To do this, we overlaid a Type-A chart (shown in white in the diagram on Google Earth). We had to calculate the straight-line part and the curved flight path. For a curved flight path, we made drawings to get the radius and angles. These tasks took time to complete, and our team wanted to avoid having to do them. To remedy this, we decided to implement a system to automate part of the process. The results are time savings and reduced workload.

SOLVING THE PROBLEM

To solve the problem, we decided to implement a system that automates the data management process. Our Flight Operations engineers and OCC discussed what needed to be done and the necessary functions. Firstly, simple NOTAM input is a necessary feature, so that the solution is easy to use. Secondly, the system had to read information automatically, visualize it on a map and measure the necessary distances for takeoff and performance evaluation. Easy communication across the OCC and flight operations teams was also an important requirement.

Figure 7

A single integrated system

As we manage the runway database in a spreadsheet, we wanted to integrate it into one system, so airport and obstacle data can be managed together. When obstacle data or runway data is updated, we have to reflect it in the EFB database. Also, we needed an export function, in order to be able to update the database faster.

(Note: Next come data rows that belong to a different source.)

-- ==== Sys2Proof/Machine/Fields.lean ====
section
/-! DEFINITION. The register map: every field of every register table of the spec (chapters 02, 05
to 09, 11, 13 to 15 and 17), as a handle of bus address and bit places, and the register table that
the write rules R12 to R18 walk. Field names are REGISTER_FIELD with the manual's own words. -/

namespace Sys2Proof.Machine

/-- A field handle: the bus address of its register and its bit places (`[hi:lo]`). -/
structure Fld where
  addr : Nat
  hi : Nat
  lo : Nat
  deriving DecidableEq, Repr

/-- The same field of the register `k` words further on (register arrays). -/
def Fld.at (f : Fld) (k : Nat) : Fld := { f with addr := f.addr + 4 * k }

/-- The whole register that holds the field. -/
def Fld.whole (f : Fld) : Fld := { f with hi := 31, lo := 0 }

/-- Access codes of R12. -/
inductive Acc where
  | ro | rw | wo | w1c | w1s | rwg | rwp
  deriving DecidableEq, Repr

/-- Which copy of a register an access reaches (R17, R19, R70): one for the block, one per bus
master, or the instance that the master's select register names. -/
inductive Win where
  | blk | perMaster | lock | lane | modBridge | fltBridge | conv | port | can | mb | crc | cnt
  deriving DecidableEq, Repr

/-- One field of a register as its table gives it; `vmin` and `vmax` are its legal range (R16). -/
structure FieldDef where
  hi : Nat
  lo : Nat
  acc : Acc
  reset : Nat
  vmin : Nat
  vmax : Nat
  deriving DecidableEq, Repr

/-- One register, or an array of `count` registers `stride` bytes apart. -/
structure RegDef where
  addr : Nat
  count : Nat
  stride : Nat
  win : Win
  fields : List FieldDef
  deriving DecidableEq, Repr

namespace F
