-- ==== Sys2Proof/Machine/Ops.lean ====
section
/-! DEFINITION. The named operations that the meanings share: the register file, memory, parameters,
counters and interrupts, instances, DTIME, and the sets of drive states. -/

namespace Sys2Proof.Machine

/-! ## The outcome type -/

/-- What a meaning answers. -/
abbrev Out := Host.Outcome State Fault Refusal

/-! ## Numbers -/

/-- A quotient whose rounding the rule does not give: floor or, by a free choice, the next integer
up when the quotient is not whole. -/
def divFree (a b : Int) : Int :=
  if a % b = 0 then a / b else if Config.roundsUp a b then a / b + 1 else a / b

/-- The nearest integer to a/b, halves up ("rounded to the nearest", R129, R148). -/
def divNear (a b : Int) : Int := (2 * a + b) / (2 * b)

/-- A rational as an integer register value whose rounding no rule gives. -/
def ratFree (q : Rat) : Int := divFree q.num q.den

/-- The nearest integer to a rational, halves up. -/
def ratNear (q : Rat) : Int := divNear q.num q.den

/-- Clamps an integer to a range. -/
def clampI (lo hi x : Int) : Int := if x < lo then lo else if hi < x then hi else x

/-- A number as a little-endian byte string of length n (R7). -/
def leBytes : Nat → Nat → List Byte
  | 0, _ => []
  | n + 1, v => BitVec.ofNat 8 v :: leBytes n (v / 256)

/-- The number that a little-endian byte string spells (R7). -/
def leVal : List Byte → Nat
  | [] => 0
  | b :: bs => b.toNat + 256 * leVal bs

/-- A signed value as a little-endian byte string of length n. -/
def leBytesI (n : Nat) (v : Int) : List Byte := leBytes n (v % (2 ^ (8 * n) : Int)).toNat

/-- The signed reading of a little-endian byte string. -/
def leValI (bs : List Byte) : Int :=
  let v := leVal bs
  if 2 ^ (8 * bs.length - 1) ≤ v then (v : Int) - 2 ^ (8 * bs.length) else v

/-- Bytes `off` to `off + n − 1` of a byte string. -/
def slice (bs : List Byte) (off n : Nat) : List Byte := (bs.drop off).take n

/-- The byte at a place; past the end 0. -/
def byteAt (bs : List Byte) (i : Nat) : Nat := (bs.getD i 0).toNat

/-! ## Register file -/

/-- The key of instance `i` of the register at a bus address. -/
def regKey (i a : Nat) : Nat := i * 4294967296 + a

/-- The word of instance `i` of the register that holds the field. -/
def State.word (s : State) (f : Fld) (i : Nat) : Word := sget regReset s.regs (regKey i f.addr)

/-- Writes the whole register that holds the field. -/
def State.setWord (s : State) (f : Fld) (i : Nat) (w : Word) : State :=
  { s with regs := sset regReset s.regs (regKey i f.addr) w }

/-- A field taken out of a word. -/
def Fld.get (f : Fld) (w : Word) : Nat := w.toNat / 2 ^ f.lo % 2 ^ (f.hi + 1 - f.lo)

/-- A field put into a word; the value is taken modulo the field's width. -/
def Fld.put (f : Fld) (w : Word) (v : Nat) : Word :=
  BitVec.ofNat 32 (w.toNat / 2 ^ (f.hi + 1) * 2 ^ (f.hi + 1) +
    v % 2 ^ (f.hi + 1 - f.lo) * 2 ^ f.lo + w.toNat % 2 ^ f.lo)

/-- Reads a field of instance `i`. -/
def State.rd (s : State) (f : Fld) (i : Nat := 0) : Nat := f.get (s.word f i)

/-- Reads a field of instance `i` as a two's complement number. -/
def State.rdI (s : State) (f : Fld) (i : Nat := 0) : Int :=
  let v := s.rd f i
  if 2 ^ (f.hi - f.lo) ≤ v then (v : Int) - 2 ^ (f.hi + 1 - f.lo) else v

/-- Reads a field of instance `i` as a flag. -/
def State.bit (s : State) (f : Fld) (i : Nat := 0) : Bool := s.rd f i != 0

/-- Writes a field of instance `i`. -/
def State.wr (s : State) (f : Fld) (i : Nat) (v : Nat) : State := s.setWord f i (f.put (s.word f i) v)

/-- Writes a field of instance `i` from a signed number. -/
def State.wrI (s : State) (f : Fld) (i : Nat) (v : Int) : State :=
  s.wr f i (v % (2 ^ (f.hi + 1 - f.lo) : Int)).toNat

/-- Sets or clears a field of instance `i`. -/
def State.flag (s : State) (f : Fld) (i : Nat) (b : Bool) : State := s.wr f i (if b then 1 else 0)

/-- Returns instance `i` of the register that holds the field to its reset word. -/
def State.regToReset (s : State) (f : Fld) (i : Nat) : State :=
  s.setWord f i (regReset (regKey i f.addr))

/-! ## Memory -/

/-- The byte at an address. -/
def State.memB (s : State) (a : Nat) : Byte := sget memDflt s.mem a

/-- Writes one byte. -/
def State.setMemB (s : State) (a : Nat) (b : Byte) : State := { s with mem := sset memDflt s.mem a b }

/-- The bytes of an interval of memory. -/
def State.memBytes (s : State) (a n : Nat) : List Byte := (List.range n).map fun k => s.memB (a + k)

/-- The little-endian word at an address. -/
def State.memW (s : State) (a : Nat) : Word := BitVec.ofNat 32 (leVal (s.memBytes a 4))

/-- Writes bytes at rising addresses. -/
def State.setMemBytes (s : State) (a : Nat) : List Byte → State
  | [] => s
  | b :: bs => (s.setMemB a b).setMemBytes (a + 1) bs

/-- Writes a little-endian word. -/
def State.setMemW (s : State) (a : Nat) (w : Word) : State := s.setMemBytes a (leBytes 4 w.toNat)

/-- Removes every listed byte of an interval: it reads 0 after. -/
def State.clearMem (s : State) (a n : Nat) : State :=
  { s with mem := s.mem.filter fun c => decide (c.1 < a) || decide (a + n ≤ c.1) }

/-! ## Instances -/

/-- Replaces one entry of a vector through a function. -/
def vupd {α : Type} {n : Nat} (v : Vector α n) (i : Fin n) (f : α → α) : Vector α n := v.set i (f v[i])

def State.upB (s : State) (b : Br) (f : Bridge → Bridge) : State :=
  { s with bridges := vupd s.bridges b f }
def State.upFl (s : State) (b : Br) (f : Flight → Flight) : State :=
  { s with flights := vupd s.flights b f }
def State.upMod (s : State) (b : Br) (f : ModU → ModU) : State := { s with mods := vupd s.mods b f }
def State.upPort (s : State) (p : PortIx) (f : Port → Port) : State :=
  { s with ports := vupd s.ports p f }
def State.upAclk (s : State) (b : Br) (f : AClk → AClk) : State := { s with aclks := vupd s.aclks b f }
def State.upConv (s : State) (i : ConvIx) (f : Conv → Conv) : State :=
  { s with convs := vupd s.convs i f }
def State.upLane (s : State) (k : LaneIx) (f : Lane → Lane) : State :=
  { s with lanes := vupd s.lanes k f }
def State.upLink (s : State) (k : LaneIx) (f : Link → Link) : State :=
  { s with links := vupd s.links k f }
def State.upLock (s : State) (l : Lk) (f : Lock → Lock) : State := { s with locks := vupd s.locks l f }
def State.upCan (s : State) (c : Fin 4) (f : Can → Can) : State := { s with cans := vupd s.cans c f }
def State.upCrc (s : State) (u : Fin 4) (f : CrcU → CrcU) : State := { s with crcs := vupd s.crcs u f }
def State.upCopy (s : State) (m : Master) (f : ReadCopy → ReadCopy) : State :=
  { s with copies := vupd s.copies m f }

/-- Applies an operation for each member of a list, in order. -/
def State.each {α : Type} (s : State) (l : List α) (f : State → α → State) : State := l.foldl f s

/-- Applies an operation when a condition holds. -/
def State.when (s : State) (c : Bool) (f : State → State) : State := if c then f s else s

/-- The lane of a bridge, phase (0 U, 1 V, 2 W) and side (0 high, 1 low) (R10). -/
def laneIx (b : Br) (phase : Fin 3) (side : Fin 2) : LaneIx :=
  ⟨b.val * 6 + phase.val * 2 + side.val, by omega⟩

/-- The bridge of a lane (R10). -/
def laneBr (k : LaneIx) : Br := ⟨k.val / 6, by omega⟩

/-- The phase of a lane (R10). -/
def lanePhase (k : LaneIx) : Fin 3 := ⟨k.val % 6 / 2, by omega⟩

/-- A low-side lane (R10). -/
def laneLow (k : LaneIx) : Bool := k.val % 2 == 1

/-- The partner lane of the same leg. -/
def lanePartner (k : LaneIx) : LaneIx := ⟨k.val / 2 * 2 + (1 - k.val % 2), by omega⟩

/-- The six lanes of a bridge, in index order. -/
def lanesOf (b : Br) : List LaneIx :=
  [laneIx b 0 0, laneIx b 0 1, laneIx b 1 0, laneIx b 1 1, laneIx b 2 0, laneIx b 2 1]

/-- The three low-side lanes of a bridge. -/
def lowLanes (b : Br) : List LaneIx := [laneIx b 0 1, laneIx b 1 1, laneIx b 2 1]

/-- Every lane. -/
def allLanes : List LaneIx := List.finRange 12

/-- The other bridge. -/
def mate (b : Br) : Br := if b = 0 then 1 else 0

/-- The Lockkeeper's master ID (R27). -/
def keeper : Master := 4
/-- The debug port's master ID (R27). -/
def debugPort : Master := 5

/-- A Pilot core. -/
def isPilot (m : Master) : Bool := decide (m.val < 4)

/-! ## Parameters -/

/-- The value of an active parameter as its type takes it (R87). -/
def State.par (s : State) (id : Nat) : Int :=
  let v := sget paramDefault s.params.act id
  match paramFind id with
  | some (r, _) => r.toInt v
  | none => v.toNat

/-- The value of an active parameter that is never negative. -/
def State.parN (s : State) (id : Nat) : Nat := (sget paramDefault s.params.act id).toNat

/-- Puts a value into the active set. -/
def State.setPar (s : State) (id : Nat) (v : Word) : State :=
  { s with params := { s.params with act := sset paramDefault s.params.act id v } }

/-! ## Configuration and drive-state sets -/

/-- `drive.config` (R111). -/
def State.config (s : State) : Nat := s.parN P.drive_config

/-- The bridges are locked together (R111). -/
def State.lockedPair (s : State) : Bool := s.config == 2 || s.config == 3

/-- The bridge is configured (R111). -/
def State.configured (s : State) (b : Br) : Bool := b == 0 || s.config != 1

/-- The configured bridges. -/
def State.bridgesUsed (s : State) : List Br := if s.config = 1 then [0] else [0, 1]

/-- The bridges that a bridge stands for: itself, or the locked pair (R111). -/
def State.group (s : State) (b : Br) : List Br := if s.lockedPair then [0, 1] else [b]

/-- The bridge whose values apply to a locked pair (R196, R227, R324). -/
def State.lead (s : State) (b : Br) : Br := if s.lockedPair then 0 else b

From these functions, we expected that the process of evaluation could be done accurately and instantly. Furthermore, the workload for OCC and the Flight Operations engineers needed to be reduced, so engineers could focus on other tasks, and flight dispatchers could spend more time on flight planning. Automating the process would eliminate people-dependent tasks, enabling us to deliver the necessary information to pilots without delay and improve operational efficiency.

COLLABORATION PAYS OFF

We decided to develop this system with NABLA Mobility, a Japan-based startup company. Peach already has a long-standing collaboration with NABLA Mobility on fuel-mitigation and turbulence avoidance projects, including an EFB (Electronic Flight Bag) solution. Given that we are used to working together, Peach Aviation decided to collaborate with NABLA Mobility to develop a semi-automated obstacle data system, illustrated in figure 8, for reliable, faster and efficient processing. NABLA Mobility’s turbulence avoidance system already works on an iPad, which is convenient to use, and we knew that they offered good support and understood our needs.

Figure 8

HOW THE SOLUTION WORKS

When we receive a NOTAM, we copy and paste it into the system, which automatically redirects NOTAM information, such as airport or effective date. On the system, when you click the map tab, the obstacles are visualized automatically, and the distance is measured in a few seconds. For turning departure cases, the process was very complicated, but now we simply paste the NOTAM and the evaluation process is completed. We have reduced a lot of our workload and minimized the amount of manual work required.

Obstacle data management

We also implemented a function to evaluate the obstacle vertically. For example, on the left side of figure 9, we assume that there are four buildings in the take-off path area, and the third obstacle is lower than the second obstacle. In this case, as there is no impact on takeoff performance by the third obstacle, we don’t have to reflect the third obstacle on the EFB database and we can reduce the number of updates of the EFB database. This helps us to improve operational efficiency. The right side of figure 9 shows that when the obstacles are small and below a 1.2 percent slope, then they can be removed as well.

Figure 9

Obstacle data is usually published in AIP (Aeronautical Information Publications) and NOTAMs. In Japan, obstacles are published in KML (Keyhole Markup Language) and Excel files as shown in figure 10. We developed the system so that it can automatically detect and locate the position of the obstacle, evaluate the obstacle, and remove any that are outside the takeoff path area by uploading the KML files.

Figure 10

We can also see how many obstacles are listed. On the right side of figure 11, the red icons mean a new NOTAM has been input by OCC and has to be checked by our flight operation engineers. When the flight operation engineers complete the evaluation, we change the icon to green. Using this function, we can see the status of a process and it is easier to communicate with OCC and Flight Operations engineers.

Figure 11

Runway data management

We’ve dealt with obstacle data management. Now we’ll look at runway data management, see figure 12, which shows runway lengths, which are published in AIP. We were using a spreadsheet-managed database, but we integrated the database management system into one system, so now the runway data from AIP can be input and updated in a single system to simplify how we manage the data.

Figure 12

Usually, runway data is updated on the AIRAC (Aeronautical Information Regulation and Control) cycle every 28 days. We can select the appropriate AIRAC cycles on this new tool. For example, when the runway data is updated on the next AIRAC cycle, we can select the appropriate target AIRAC cycles and update the database. On the right side of figure 13, we have the modification history record functions. All the timelines and all the modified parameters are recorded, so we can view which parameters have been modified.

Figure 13

Taking account of obstacle shapes

Another consideration is that there are different kinds of NOTAM published. When multiple coordinates are written in one NOTAM, in some cases, the coordinates describe that there are multiple obstacles, in some cases, the coordinates are written to describe the shape of the obstacles. The system automatically identifies the shape of the obstacle and measures distances accordingly by reading the NOTAM text format.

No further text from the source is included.